As people live longer, they are more likely to develop one or more of the chronic diseases of aging, particularly dementia. The most common type of dementia in older adults is Alzheimer’s disease, a progressive condition of brain degeneration. We still do not know why some of us develop the condition and others do not. Neither do we know how to prevent it. Moreover, once Alzheimer’s disease sets in, there are few treatment options for improvement. Some treatments may be more effective if they are begun in the earliest stages of the condition. The key is to identify those very early symptoms.
Preclinical Alzheimer’s disease may be assessed by certain measurements in blood and cerebrospinal fluid, the liquid that bathes the brain. New, non-invasive imaging techniques are being used to detect early changes in various brain structures that might signal the development of the disease. As the disease progresses, symptoms of mild cognitive impairment develop. These are recognized as memory loss, declining ability to think clearly and greater difficulty in taking caring of oneself. More than half of individuals who develop mildly impaired cognition progress to Alzheimer’s disease. Scientists are intensively searching for ways to halt the progress of impaired cognition and maintain brain function. It would be helpful if there were good markers for early tissue changes in the aging brain, prior to the decline in cognition.

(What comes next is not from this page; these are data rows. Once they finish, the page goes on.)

/-- R82: a block of 32 values as its scale byte and its elements, with the flags set. Where the greatest |V| is an infinity the
spec states no floor_log2 of it: X is taken above 127, so it becomes 127 with OUT_SAT (DESIGN CHOICE, log entry 39). -/
def mxBlock (fmt : Nat) (vs : List Num) : Nat × List Nat × List Nat :=
  if vs.any (· = .nan) then (0xFF, vs.map (fun _ => 0), [])
  else
    let put (x : Int) (fl : List Nat) : Nat × List Nat × List Nat :=
      ((x + 127).toNat, vs.map (fun v => match v with
        | .fin m e => mxEncode fmt (.fin m (e - x))
        | w => mxEncode fmt w), fl)
    match maxMag vs with
    | none => put 127 [numOutSat]
    | some (mx, me) =>
      if mx = 0 then (0, vs.map (fun _ => 0), [])
      else
        let x := floorLog2 mx me - mxEmax fmt
        if 127 < x then put 127 [numOutSat] else if x < -127 then put (-127) [] else put x []

/-! ### VPU lanes (R84, R104) -/

/-- R104, IMUL and the wrapping integer operations, on 32-bit codes. -/
def addW (a b : Nat) : Nat := (a + b) % 2 ^ 32
/-- Wrapping subtraction. -/
def subW (a b : Nat) : Nat := (a + 2 ^ 32 - b % 2 ^ 32) % 2 ^ 32
/-- Low 32 bits of the product. -/
def mulW (a b : Nat) : Nat := (a * b) % 2 ^ 32

/-- INT32 maximum or minimum. -/
def maxMinI (mx : Bool) (a b : Nat) : Nat := if decide (toSigned 32 a < toSigned 32 b) = mx then b else a

/-- A format whose elements have a value of their own (R66 to R68): every code but the accumulator states, the scale array and
the Gauze codes. -/
def elemFormat (f : Nat) : Bool := decide (f ≤ 0x0F ∧ f ≠ 4)

/-- A value rounded to an integer format whose element is the integer times 2^−sh, where it fits. -/
def cvtInt (lo hi : Int) (w sh : Nat) (v : Num) : Option Nat :=
  match v with
  | .fin m e =>
    let q := rneInt m (e + sh)
    if lo ≤ q ∧ q ≤ hi then some (ofSigned w q) else none
  | _ => none

/-- R84: conversion to INT32 rounds to nearest even, saturates, and sends NaN to 0. -/
def cvtInt32 (v : Num) : Nat :=
  match v with
  | .nan => 0
  | .inf s => if s then 0x80000000 else 0x7FFFFFFF
  | .fin m e => ofSigned 32 (clampI (-(2 : Int) ^ 31) (2 ^ 31 - 1) (rneInt m e)).1

/-- A value as an FP32 code by R84's rounding; `sz` is the sign that a zero of the source format carries. -/
def cvtFp32 (sz : Bool) (v : Num) : Nat :=
  match v with
  | .nan => nan32
  | .inf s => if s then 0xFF800000 else 0x7F800000
  | .fin m e => if m = 0 then (if sz then 0x80000000 else 0) else enc32 (decide (m < 0)) m.natAbs e

/-- R84, CVT: one element of format `src` in the low bits of a lane becomes an element of format `dst`; the second part says
that R81 clamped (OUT_SAT). A floating-point destination follows R81 without relu or scaling; an integer destination other
than INT32 takes the rounded value where it fits (DEDUCED, log entry 12). Where the spec states no result (a value that does
not fit such a format, a NaN in a format without one, a code without elements) the lane is a free value of the operands alone
(R54; DESIGN CHOICE, log entry 8). -/
def cvtLane (src dst x : Nat) : Nat × Bool :=
  let free := Config.cvtOpen src dst x
  if !(elemFormat src) || !(elemFormat dst) then (free % 2 ^ 32, false)
  else
    let code := x % 2 ^ elemBits src
    let v := elemValue src code
    let free := free % 2 ^ elemBits dst
    if dst = 5 then (cvtInt32 v, false)
    else if dst = 9 then
      (if src = 9 then (if isNan32 code then nan32 else code)
       else cvtFp32 (decide (6 ≤ src ∧ src ≠ 0x0F) && code / (floatOf src).signBit % 2 == 1) v, false)
    else if dst = 0x0F then ((cvtInt (-128) 127 8 6 v).getD free, false)
    else if dst < 6 then ((cvtInt (intRange dst).1 (intRange dst).2 (elemBits dst) 0 v).getD free, false)
    else if v = .nan ∧ 0x0C ≤ dst then (free, false)
    else encodeR81 (floatOf dst) v

/-- The function that FUNC's MOD names (R104); `none` for the reserved codes. -/
def vpuFunc (k : Nat) : Option (Nat → Nat) :=
  match k with
  | 0 => some fExp2 | 1 => some fLog2 | 2 => some fRecip | 3 => some fRsqrt | 4 => some fSigmoid | 5 => some fTanh
  | _ => none

/-- R105: one level of the reduction tree. -/
def redLevel (op : Nat → Nat → Nat) : List Nat → List Nat
  | a :: b :: rest => op a b :: redLevel op rest
  | rest => rest

/-- R105: six levels bring 64 lanes to one. -/
def redTree (op : Nat → Nat → Nat) : Nat → List Nat → List Nat
  | 0, xs => xs
  | k + 1, xs => redTree op k (redLevel op xs)

end Sys2Proof.Machine
end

Using both biochemical markers in blood and brain images, a team of investigators in Canada and France examined whether changes in blood omega-3 fatty acids were related to structural changes in different brain structures. Changes in the brain’s content of DHA and blood levels of EPA and DHA have been linked to the development of Alzheimer’s disease, but findings have been inconsistent. The study included 72-year-old residents in Bordeaux, France, who agreed to have their blood omega-3 fatty acids measured, brain images taken and cognitive scores evaluated at the beginning of the study and after 4 years.
The participants’ brain regions were assessed using magnetic resonance imaging, which enabled the investigators to measure the gray matter in specific structures in the medial temporal region. This area involves memory, learning and other functions and is among the earliest affected by Alzheimer’s disease. The researchers evaluated the participants’ cognitive ability and depressive symptoms with widely used tests.
Over the 4-year period, gray matter decreased in the whole brain at an average rate of 0.2% per year. But atrophy (brain tissue loss) was greater in the hippocampus, parahippocampus and amygdala regions, varying from 0.5% to 1.0% loss. Blood EPA levels were significantly associated with these changes, with higher EPA levels associated with less gray matter loss, especially in the right amygdala. Further, greater loss in the right amygdala was associated with higher scores for depressive symptoms. Losses in the left amygdala were linked to poorer cognitive scores, while losses in both areas were associated with a decline in verbal fluency. Thus, decreases in the gray matter of the amygdala might signal greater cognitive decline later.
Another interesting observation was the association with EPA, and not DHA, with changes in the right amygdala. Many studies have linked DHA levels to different aspects of brain function and behavior, while EPA has less frequently been linked to brain function. The main exception to that general statement is the association between EPA and depressive symptoms. The observed association might mean that change in EPA might predict a loss of gray matter in the amygdala, for example. The association does not mean that one factor causes the other.
There is evidence from other studies supporting these observations. For example, higher EPA levels in blood were associated with less severe depressive symptoms in an earlier study by these investigators. Changes in the volume of the amygdala have also been reported in patients with depressive symptoms.
This important study provides good evidence that brain imaging could be a useful approach to identify brain changes in the early stages of cognitive decline. It also suggests that low blood EPA might be an additional marker for the risk of cognitive decline and for depressive illness. The hope is that others will replicate this approach to the early detection of impaired cognition so that these observations can be confirmed or refuted.